1. Debit the receiver and credit the giver
This rule comes into play when accountants are dealing with clients with personal accounts. In short, the rule lays down, "if you receive something, debit the account. If you give something, credit the account."
2. Debit what comes in and credit what goes out
For clients with real accounts (e.g. asset or a liability or equity account), use the second golden rule. This rule lays down, "when something comes into your business (e.g., an asset), debit the account. When something goes out of your business, credit the account."
3. Debit expenses and losses, credit income and gains
This rule is applied for clients with nominal accounts (revenue, expense, and gain and loss accounts). Accountants using this rule debit the account if the business has an expense or a loss or credit the account if the business needs to record income or gain.
More on Accounting Principles
The Generally Accepted Accounting Principles (GAAP), as laid down in the United States, are also largely followed in India. A team of working professional accountants follows these principles while handling the financial transactions of its clients.
- Conservatism: As the name suggests, this guiding principle allows accountants to 'play it safe' in situations where there are two acceptable solutions. By doing so, accountants can anticipate future losses, rather than future gains.
- Consistency: Once an accounting method or principle is decided to be used in a business, accountants must stick with it and follow this method throughout the accounting periods.
- Cost: A business accountant must record the assets, liabilities, and equity of the firm at the original cost at which they were bought or sold. The real value may change over time (e.g. depreciation of assets/inflation) but will not be reflected for reporting purposes.
- Economic entity: The accountant must maintain and treat the transactions of businesses separately from that of its owners and other businesses.
- Full disclosure: The team of accountants working for a company must obtain any important information that may impact the reader’s understanding of a business’s financial statements.
- Going concern: This principle is based on the assumption that a business will continue to exist and operate in the foreseeable future, and not liquidate.

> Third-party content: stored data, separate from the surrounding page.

-- ==== Sys2Proof/Laws/Exec.lean ====
section
/-! SUPPORT. What `exec` is on each constructor. -/

namespace Sys2Proof.Machine
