-- ==== Sys2Proof/Laws/State.lean ====
section
/-! SUPPORT. One lemma per field per update of the state, and what each table reads after a write. -/

namespace Sys2Proof.Machine

/-! ## `setRing` -/

@[simp] theorem State.setRing_pending (s : State) (i : Nat) (r : Ring) : (s.setRing i r).pending = s.pending := rfl
@[simp] theorem State.setRing_spans (s : State) (i : Nat) (r : Ring) : (s.setRing i r).spans = s.spans := rfl
@[simp] theorem State.setRing_edges (s : State) (i : Nat) (r : Ring) : (s.setRing i r).edges = s.edges := rfl
@[simp] theorem State.setRing_ctlDrops (s : State) (i : Nat) (r : Ring) : (s.setRing i r).ctlDrops = s.ctlDrops := rfl
@[simp] theorem State.setRing_opens (s : State) (i : Nat) (r : Ring) : (s.setRing i r).opens = s.opens := rfl
@[simp] theorem State.setRing_stalled (s : State) (i : Nat) (r : Ring) : (s.setRing i r).stalled = s.stalled := rfl
@[simp] theorem State.setRing_colls (s : State) (i : Nat) (r : Ring) : (s.setRing i r).colls = s.colls := rfl
@[simp] theorem State.setRing_mem (s : State) (i : Nat) (r : Ring) : (s.setRing i r).mem = s.mem := rfl
@[simp] theorem State.setRing_parts (s : State) (i : Nat) (r : Ring) : (s.setRing i r).parts = s.parts := rfl
@[simp] theorem State.setRing_sidings (s : State) (i : Nat) (r : Ring) : (s.setRing i r).sidings = s.sidings := rfl
@[simp] theorem State.setRing_ports (s : State) (i : Nat) (r : Ring) : (s.setRing i r).ports = s.ports := rfl
@[simp] theorem State.setRing_groups (s : State) (i : Nat) (r : Ring) : (s.setRing i r).groups = s.groups := rfl
@[simp] theorem State.setRing_bulkw (s : State) (i : Nat) (r : Ring) : (s.setRing i r).bulkw = s.bulkw := rfl
@[simp] theorem State.setRing_fns (s : State) (i : Nat) (r : Ring) : (s.setRing i r).fns = s.fns := rfl
@[simp] theorem State.setRing_host (s : State) (i : Nat) (r : Ring) : (s.setRing i r).host = s.host := rfl
@[simp] theorem State.setRing_il (s : State) (i : Nat) (r : Ring) : (s.setRing i r).il = s.il := rfl
@[simp] theorem State.setRing_power (s : State) (i : Nat) (r : Ring) : (s.setRing i r).power = s.power := rfl
@[simp] theorem State.setRing_meter (s : State) (i : Nat) (r : Ring) : (s.setRing i r).meter = s.meter := rfl
@[simp] theorem State.setRing_mirror (s : State) (i : Nat) (r : Ring) : (s.setRing i r).mirror = s.mirror := rfl
@[simp] theorem State.setRing_tap (s : State) (i : Nat) (r : Ring) : (s.setRing i r).tap = s.tap := rfl
@[simp] theorem State.setRing_lands (s : State) (i : Nat) (r : Ring) : (s.setRing i r).lands = s.lands := rfl
@[simp] theorem State.setRing_i3c (s : State) (i : Nat) (r : Ring) : (s.setRing i r).i3c = s.i3c := rfl
@[simp] theorem State.setRing_repair (s : State) (i : Nat) (r : Ring) : (s.setRing i r).repair = s.repair := rfl
@[simp] theorem State.setRing_srCopy (s : State) (i : Nat) (r : Ring) : (s.setRing i r).srCopy = s.srCopy := rfl
@[simp] theorem State.setRing_log (s : State) (i : Nat) (r : Ring) : (s.setRing i r).log = s.log := rfl
@[simp] theorem State.setRing_outbox (s : State) (i : Nat) (r : Ring) : (s.setRing i r).outbox = s.outbox := rfl
@[simp] theorem State.setRing_evseq (s : State) (i : Nat) (r : Ring) : (s.setRing i r).evseq = s.evseq := rfl
@[simp] theorem State.setRing_free (s : State) (i : Nat) (r : Ring) : (s.setRing i r).free = s.free := rfl

/-! ## `setSpan` -/

@[simp] theorem State.setSpan_pending (s : State) (i : Nat) (x : Span) : (s.setSpan i x).pending = s.pending := rfl
@[simp] theorem State.setSpan_rings (s : State) (i : Nat) (x : Span) : (s.setSpan i x).rings = s.rings := rfl
@[simp] theorem State.setSpan_edges (s : State) (i : Nat) (x : Span) : (s.setSpan i x).edges = s.edges := rfl
@[simp] theorem State.setSpan_ctlDrops (s : State) (i : Nat) (x : Span) : (s.setSpan i x).ctlDrops = s.ctlDrops := rfl
@[simp] theorem State.setSpan_opens (s : State) (i : Nat) (x : Span) : (s.setSpan i x).opens = s.opens := rfl
@[simp] theorem State.setSpan_stalled (s : State) (i : Nat) (x : Span) : (s.setSpan i x).stalled = s.stalled := rfl
@[simp] theorem State.setSpan_colls (s : State) (i : Nat) (x : Span) : (s.setSpan i x).colls = s.colls := rfl
@[simp] theorem State.setSpan_mem (s : State) (i : Nat) (x : Span) : (s.setSpan i x).mem = s.mem := rfl
@[simp] theorem State.setSpan_parts (s : State) (i : Nat) (x : Span) : (s.setSpan i x).parts = s.parts := rfl
@[simp] theorem State.setSpan_sidings (s : State) (i : Nat) (x : Span) : (s.setSpan i x).sidings = s.sidings := rfl
@[simp] theorem State.setSpan_ports (s : State) (i : Nat) (x : Span) : (s.setSpan i x).ports = s.ports := rfl
@[simp] theorem State.setSpan_groups (s : State) (i : Nat) (x : Span) : (s.setSpan i x).groups = s.groups := rfl
@[simp] theorem State.setSpan_bulkw (s : State) (i : Nat) (x : Span) : (s.setSpan i x).bulkw = s.bulkw := rfl
@[simp] theorem State.setSpan_fns (s : State) (i : Nat) (x : Span) : (s.setSpan i x).fns = s.fns := rfl
@[simp] theorem State.setSpan_host (s : State) (i : Nat) (x : Span) : (s.setSpan i x).host = s.host := rfl
@[simp] theorem State.setSpan_il (s : State) (i : Nat) (x : Span) : (s.setSpan i x).il = s.il := rfl
@[simp] theorem State.setSpan_power (s : State) (i : Nat) (x : Span) : (s.setSpan i x).power = s.power := rfl
@[simp] theorem State.setSpan_meter (s : State) (i : Nat) (x : Span) : (s.setSpan i x).meter = s.meter := rfl
@[simp] theorem State.setSpan_mirror (s : State) (i : Nat) (x : Span) : (s.setSpan i x).mirror = s.mirror := rfl
@[simp] theorem State.setSpan_tap (s : State) (i : Nat) (x : Span) : (s.setSpan i x).tap = s.tap := rfl
@[simp] theorem State.setSpan_lands (s : State) (i : Nat) (x : Span) : (s.setSpan i x).lands = s.lands := rfl
@[simp] theorem State.setSpan_i3c (s : State) (i : Nat) (x : Span) : (s.setSpan i x).i3c = s.i3c := rfl
@[simp] theorem State.setSpan_repair (s : State) (i : Nat) (x : Span) : (s.setSpan i x).repair = s.repair := rfl
@[simp] theorem State.setSpan_srCopy (s : State) (i : Nat) (x : Span) : (s.setSpan i x).srCopy = s.srCopy := rfl
@[simp] theorem State.setSpan_log (s : State) (i : Nat) (x : Span) : (s.setSpan i x).log = s.log := rfl
@[simp] theorem State.setSpan_outbox (s : State) (i : Nat) (x : Span) : (s.setSpan i x).outbox = s.outbox := rfl
@[simp] theorem State.setSpan_evseq (s : State) (i : Nat) (x : Span) : (s.setSpan i x).evseq = s.evseq := rfl
@[simp] theorem State.setSpan_free (s : State) (i : Nat) (x : Span) : (s.setSpan i x).free = s.free := rfl
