-- ==== Sys2Proof/Tests/Slice0.lean ====
section
/-! SUPPORT. Tests of the model: worked examples of the manual, terms that are not well formed, and for every
obligation a state and operands that meet what it supposes. -/

namespace Sys2Proof.Tests

open Sys2Proof Sys2Proof.Machine

set_option Elab.async false

/-! ## Worked examples of the manual -/

/-- Examples 2.1 and 2.2: the vector engine keeps subnormals. -/
theorem test_fma_subnormal :
    fmaOp fp32 .rne false 0 false false 0x00400000 0x40000000 0 = (0x00800000, 0) ∧
    fmaOp fp32 .rne false 0 false false 0x9C800000 0x1C800000 0x80000000 = (0x80000200, 0) := by decide

/-- Example 2.4: FP32 to BX8 on a tie. -/
theorem test_convert_tie : convert (.flt fp32) (.flt bx8) .rne false 0 0x41780000 = (0x60, flNX) := by decide

/-- Example 2.5: FP32 to BX8 with overflow. -/
theorem test_convert_overflow :
    convert (.flt fp32) (.flt bx8) .rne false 0 0x437A0000 = (0x7F, flOF ||| flSAT ||| flNX) ∧
    convert (.flt fp32) (.flt bx8) .rtz false 0 0x437A0000 = (0x7F, flNX) := by decide

/-- Example 2.3: stochastic rounding. -/
theorem test_convert_sr :
    convert (.flt fp32) (.flt bx8) .sr false 0x3A1C05E7 0x41740000 = (0x60, flNX) ∧
    convert (.flt fp32) (.flt bx8) .sr false 0x9B000011 0x41740000 = (0x5F, flNX) := by decide

/-- Example 2.6: BX8 subnormal to FP16. -/
theorem test_convert_bx8_subnormal : convert (.flt bx8) (.flt fp16) .rne false 0 0x03 = (0x1A00, 0) := by decide

/-- Example 2.7: a signaling NaN. -/
theorem test_convert_snan :
    convert (.flt fp64) (.flt fp32) .rne false 0 0x7FF0000000000001 = (0x7FC00000, flNV ||| flNI) ∧
    convert (.flt fp64) (.int 32 true) .rne false 0 0x7FF0000000000001 = (0, flNV ||| flNI ||| flNX) ∧
    convert (.flt fp64) (.flt bx4) .rne false 0 0x7FF0000000000001 = (0, flNV ||| flNI ||| flNX) := by decide

def products (m : Mode) (l : List (Nat × Nat × Nat × Nat)) : Sum × Fl :=
  formGroup m.p (l.map (fun x => (mkProd (m.operand true x.1 x.2.1) (m.operand true x.2.2.1 x.2.2.2)).1))

/-- Example 3.1: an FP64 group joins a cleared entry and is read out. -/
theorem test_group_fp64 :
    let g := products .fp64 [(0x3FF8000000000000, 0, 0x4000000000000000, 0), (0x3FF4000000000000, 0, 0xBFE0000000000000, 0),
      (0x3C30000000000000, 0, 0xBC30000000000000, 0)]
    let a := joinAcc 160 .zero g.1
    a.1 = .fin 0x12FFFFFFFFFFFFFFFFFFFFFFFFFFF (-111) ∧
    readSingle (.flt fp64) .rne false 0 0x7F a.1 = (0x4003000000000000, flNX) ∧
    readSingle (.flt fp64) .rdn false 0 0x7F a.1 = (0x4002FFFFFFFFFFFF, flNX) ∧
    readPair fp64 false 0x7F a.1 = (0x4003000000000000, 0xB900000000000000, 0) := by decide

/-- Example 3.2: block scales beyond every short format. -/
theorem test_group_block :
    let g := products .bx8 [(0x44, 0xF0, 0xC8, 0xE0), (0x40, 0x7F, 0x40, 0x7F)]
    let a := joinAcc 96 .zero g.1
    a.1 = .fin (-24576) 197 ∧
    readSingle (.flt fp32) .rne false 0 0x7F a.1 = (0xFF800000, flOF ||| flNX) ∧
    readSingle (.flt bx8) .rne false 0 0x7F a.1 = (0xFF, flOF ||| flSAT ||| flNX) ∧
    readSingle (.flt fp64) .rne false 0 0x7F a.1 = (0xCD28000000000000, 0) ∧
    readSingle (.flt fp32) .rne false 0 0xFE a.1 = (0xE9C00000, 0) := by decide

/-- Example 3.4: a pair output at FP32 rate. -/
theorem test_group_pair :
    let g := products .fp32 [(0x3F800001, 0, 0x3F800001, 0), (0x3F800000, 0, 0xB0800000, 0)]
    let a := joinAcc 96 .zero g.1
    readSingle (.flt fp32) .rne false 0 0x7F a.1 = (0x3F800002, flNX) ∧
    readPair fp32 false 0x7F a.1 = (0x3F800002, 0xB07FFF00, 0) := by decide

/-- Examples 2.1 and 2.2: the matrix array reads a subnormal input as zero and delivers none. -/
theorem test_group_subnormal :
    readSingle (.flt fp32) .rne false 0 0x7F (joinAcc 96 .zero (products .fp32 [(0x00400000, 0, 0x40000000, 0)]).1).1 = (0, 0) ∧
    readSingle (.flt fp32) .rne false 0 0x7F (joinAcc 96 .zero (products .fp32 [(0x9C800000, 0, 0x1C800000, 0)]).1).1 =
      (0x80000000, flUF ||| flNX) := by decide

/-- Example 3.3: a NaN product makes the group NaN, with NI; the huge product raises nothing. -/
theorem test_group_nan :
    (mkProd (Mode.fp32.operand true 0x7FC01234 0) (Mode.fp32.operand true 0x3F800000 0)).2 = flNI ∧
    (products .fp32 [(0x71800000, 0, 0x71800000, 0), (0x7FC01234, 0, 0x3F800000, 0)]).1 = .nan := by decide

/-- Example 10.1: the channel, bank and row of a deck address. -/
theorem test_deck_map : (Deck.reset.channel 0x41234560) = 10 := by decide

set_option maxRecDepth 4000

/-- Example 10.2: check bytes of the Reed–Solomon code. -/
theorem test_rs_check : rsCheck (List.replicate 63 0 ++ [1]) = [0x3F, 0x01, 0xDA, 0x20, 0xE3, 0x26] := by decide

/-- The check value of each CRC over the digits 1 to 9 (the catalogues of their standards). -/
theorem test_crcs : crc16 (ascii "123456789") = 0x29B1 ∧ crc32 (ascii "123456789") = 0xCBF43926 ∧
    crc64 (ascii "123456789") = 0x6C40DF5F0B497347 := by decide

/-- FIPS 180-4's digests of "abc", which the manual's signatures and measurements rest on (log entry 13). -/
theorem test_hashes : beNat (sha256 (ascii "abc")) = 0xba7816bf8f01cfea414140de5dae2223b00361a396177a9cb410ff61f20015ad ∧
    beNat (sha384 (ascii "abc")) =
      0xcb00753f45a35e8bb5a03d699ac65007272c32ab0eded1631a8b605a43ff5bed8086072ba1e7cc2358baeca134c825a7 := by decide +kernel

/-- Example 12.1: the device results and the root's join of one element. -/
theorem test_collective_element :
    let join (l : List Nat) (F : FFmt) : Nat × Fl :=
      readSingle (.flt fp32) .rne false 0 0x7F (l.foldl (fun a x => (joinAcc 160 a (termOf F x).1).1) .zero)
    join [0x3FE8000000000000, 0x3FD0000000000000] fp64 = (0x3F800000, 0) ∧
    join [0x3E70000000000000, 0x3CD0000000000000] fp64 = (0x33800000, flNX) ∧
    join [0x3E60000000000000, 0x3E60000000000000] fp64 = (0x33800000, 0) ∧
    join [0x3F800000, 0x33800000, 0x33800000] fp32 = (0x3F800001, 0) := by decide

/-- Example 15.1: one interval of two accounts. -/
def meter15 : Meter :=
  { Meter.reset with
    st := .measure, alpha := [0x2000, 0, 0, 0, 0, 0, 0x10000, 0]
    raw := [1200000000 * 16000000, 0, 0, 0, 0, 0, 40000000 * 16000000, 0]
    accounts := [⟨41, 12, [80, 81, 82, 83], 0, 0, 0, 0⟩, ⟨37, 3, (List.range 32).map (· + 32), 0, 0, 0, 0⟩]
    seen := [(2 * 256 + 3, ⟨0, 0, 307200000000⟩), (5 * 256 + 12, ⟨0, 0, 19200000000⟩)] }

theorem test_interval :
    (meter15.endInterval 1000).accounts.map (fun x => x.energy) = [67077205, 1030735294] ∧
    (meter15.endInterval 1000).unalloc = 142187501 := by decide

/-! ## Terms that are not well formed -/

def badV : VSlot := ⟨4, 5, 63, 63, 63, 63, false, 0, 0, false⟩
def i0 : Issue := ⟨0, 0⟩
def e0 : EngAt := ⟨0, 0, 0⟩
def a0 : DeckAcc := ⟨0, 0, 0, .other, 0⟩

/-- Every field check of a vector command refuses formats that it does not take. -/
theorem test_wf_vector :
    [Instr.vadd i0 .va badV, .vsub i0 .va badV, .vmul i0 .va badV, .vfma i0 .va badV, .vfms i0 .va badV, .vfnma i0 .va badV,
      .vdiv i0 .va badV, .vsqrt i0 .va badV, .vwmul i0 .va badV, .vdot2Bf i0 .va badV, .vdot4 i0 .va badV, .vand i0 badV,
      .vor i0 badV, .vxor i0 badV, .vnot i0 badV, .vshl i0 badV, .vshr i0 badV, .vsra i0 badV, .vmin i0 badV, .vmax i0 badV,
      .vcmp i0 badV, .vsel i0 badV, .vcvt i0 badV, .vqblk i0 badV, .vdqblk i0 badV, .vexp2 i0 badV, .vrcp i0 badV,
      .vrsum i0 badV, .vmvsx i0 badV, .mand i0 badV, .mor i0 badV, .mxor i0 badV, .mnot i0 badV, .mpop i0 badV,
      .vaccRd i0 badV, .vld i0 badV, .vst i0 badV, .vld2 i0 badV, .vld3 i0 badV, .vld4 i0 badV, .vst2 i0 badV,
      .vst3 i0 badV, .vst4 i0 badV].all (fun c => !c.wf) = true := by decide

/-- Counts, masks, lengths and bases out of their ranges. -/
theorem test_wf_counts :
    [Instr.mwr i0 ⟨0, 15, 0, 0, false, false, false, 0x7F⟩, .mwr i0 ⟨0, 0, 0, 0, false, false, false, 0xFF⟩, .coast i0 0,
      .tpost i0 .cluster 0 0, .twait i0 .ring 0 0, .swait i0 0, .sCfg e0 .inbound 0 0, .sCfg e0 .inbound 16385 0,
      .sCfg e0 .inbound 1 32, .sLoop e0 0 1, .sLoop e0 1 0, .sGet e0 0 0 false, .sPut e0 0 0 false].all
        (fun c => !c.wf) = true := by decide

Following this principle allows the accountant to defer some prepaid expenses (accrued) of the business to future accounting periods.
- Matching: This principle is especially applicable to accrual accounting and lays down that each revenue recorded should be matched and recorded with all the related expenses, at the same time.
- Materiality: Accountants must be sure to include and report all material items in the financial statement.
- Monetary unit: It is the job of the accountant to only record business transactions that can be expressed in terms of a stable unit of currency.
- Reliability: This principle helps to determine which financial information should be presented in the accounts of a business.
The skills of accountants serve to 'account' for all transactions of an economic entity, every year. To do this, an accountant or a team of accountants working for a firm must obtain the journal entries and summarize them into ledgers. This summary is compiled in accordance with the Golden Rules of accounting, as outlined in this article.
Remember, the accountant must first ascertain the type of account before applying the rules. The rules are foundational in nature and hence, the nomenclature. Like the letters or symbols of a language, knowledge of these rules is necessary for the accountant, with all their training, to practice accountancy.